_Work instructions_
With the first line as the start and the line containing "s.dsbr := (rfl)" as the end, write out every line of the records exactly.

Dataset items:
>>>

/-! ## `setTrr` -/

@[simp] theorem setTrr_tsr (r : Ring) : (s.setTrr r).tsr = s.tsr := (rfl)
@[simp] theorem setTrr_ca (r : Ring) : (s.setTrr r).ca = s.ca := (rfl)
@[simp] theorem setTrr_trr (r : Ring) : (s.setTrr r).trr = r := (rfl)
@[simp] theorem setTrr_psr (r : Ring) : (s.setTrr r).psr = s.psr := (rfl)
@[simp] theorem setTrr_prr (r : Ring) : (s.setTrr r).prr = s.prr := (rfl)
@[simp] theorem setTrr_intent (r : Ring) : (s.setTrr r).intent = s.intent := (rfl)
@[simp] theorem setTrr_opcode (r : Ring) : (s.setTrr r).opcode = s.opcode := (rfl)
@[simp] theorem setTrr_opcodeX (r : Ring) : (s.setTrr r).opcodeX = s.opcodeX := (rfl)
@[simp] theorem setTrr_indirect (r : Ring) : (s.setTrr r).indirect = s.indirect := (rfl)
@[simp] theorem setTrr_bit29 (r : Ring) : (s.setTrr r).bit29 = s.bit29 := (rfl)
@[simp] theorem setTrr_acvFaults (r : Ring) : (s.setTrr r).acvFaults = s.acvFaults := (rfl)
@[simp] theorem setTrr_noMatch (r : Ring) : (s.setTrr r).noMatch = s.noMatch := (rfl)
@[simp] theorem setTrr_seqStep (r : Ring) : (s.setTrr r).seqStep = s.seqStep := (rfl)
@[simp] theorem setTrr_sdw (r : Ring) : (s.setTrr r).sdw = s.sdw := (rfl)
@[simp] theorem setTrr_ptw (r : Ring) : (s.setTrr r).ptw = s.ptw := (rfl)
@[simp] theorem setTrr_finalAddr (r : Ring) : (s.setTrr r).finalAddr = s.finalAddr := (rfl)
@[simp] theorem setTrr_dsbr (r : Ring) : (s.setTrr r).dsbr = s.dsbr := (rfl)
@[simp] theorem setTrr_amEnable (r : Ring) : (s.setTrr r).amEnable = s.amEnable := (rfl)
@[simp] theorem setTrr_sdwam (r : Ring) : (s.setTrr r).sdwam = s.sdwam := (rfl)
@[simp] theorem setTrr_ptwam (r : Ring) : (s.setTrr r).ptwam = s.ptwam := (rfl)
@[simp] theorem setTrr_lastCycle (r : Ring) : (s.setTrr r).lastCycle = s.lastCycle := (rfl)
@[simp] theorem setTrr_diag (r : Ring) : (s.setTrr r).diag = s.diag := (rfl)
@[simp] theorem setTrr_mem (r : Ring) : (s.setTrr r).mem = s.mem := (rfl)
@[simp] theorem setTrr_config (r : Ring) : (s.setTrr r).config = s.config := (rfl)
@[simp] theorem setTrr_inputs (r : Ring) : (s.setTrr r).inputs = s.inputs := (rfl)
@[simp] theorem setTrr_response (r : Ring) : (s.setTrr r).response = s.response := (rfl)
@[simp] theorem setTrr_trace (r : Ring) : (s.setTrr r).trace = s.trace := (rfl)
@[simp] theorem setTrr_path (r : Ring) : (s.setTrr r).path = s.path := (rfl)
@[simp] theorem setTrr_freeCount (r : Ring) : (s.setTrr r).freeCount = s.freeCount := (rfl)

<<<

_Answer section_
/-! ## `setTrr` -/

@[simp] theorem setTrr_tsr (r : Ring) : (s.setTrr r).tsr = s.tsr := (rfl)
@[simp] theorem setTrr_ca (r : Ring) : (s.setTrr r).ca = s.ca := (rfl)
@[simp] theorem setTrr_trr (r : Ring) : (s.setTrr r).trr = r := (rfl)
@[simp] theorem setTrr_psr (r : Ring) : (s.setTrr r).psr = s.psr := (rfl)
@[simp] theorem setTrr_prr (r : Ring) : (s.setTrr r).prr = s.prr := (rfl)
@[simp] theorem setTrr_intent (r : Ring) : (s.setTrr r).intent = s.intent := (rfl)
@[simp] theorem setTrr_opcode (r : Ring) : (s.setTrr r).opcode = s.opcode := (rfl)
@[simp] theorem setTrr_opcodeX (r : Ring) : (s.setTrr r).opcodeX = s.opcodeX := (rfl)
@[simp] theorem setTrr_indirect (r : Ring) : (s.setTrr r).indirect = s.indirect := (rfl)
@[simp] theorem setTrr_bit29 (r : Ring) : (s.setTrr r).bit29 = s.bit29 := (rfl)
@[simp] theorem setTrr_acvFaults (r : Ring) : (s.setTrr r).acvFaults = s.acvFaults := (rfl)
@[simp] theorem setTrr_noMatch (r : Ring) : (s.setTrr r).noMatch = s.noMatch := (rfl)
@[simp] theorem setTrr_seqStep (r : Ring) : (s.setTrr r).seqStep = s.seqStep := (rfl)
@[simp] theorem setTrr_sdw (r : Ring) : (s.setTrr r).sdw = s.sdw := (rfl)
@[simp] theorem setTrr_ptw (r : Ring) : (s.setTrr r).ptw = s.ptw := (rfl)
@[simp] theorem setTrr_finalAddr (r : Ring) : (s.setTrr r).finalAddr = s.finalAddr := (rfl)
@[simp] theorem setTrr_dsbr (r : Ring) : (s.setTrr r).dsbr = s.dsbr := (rfl)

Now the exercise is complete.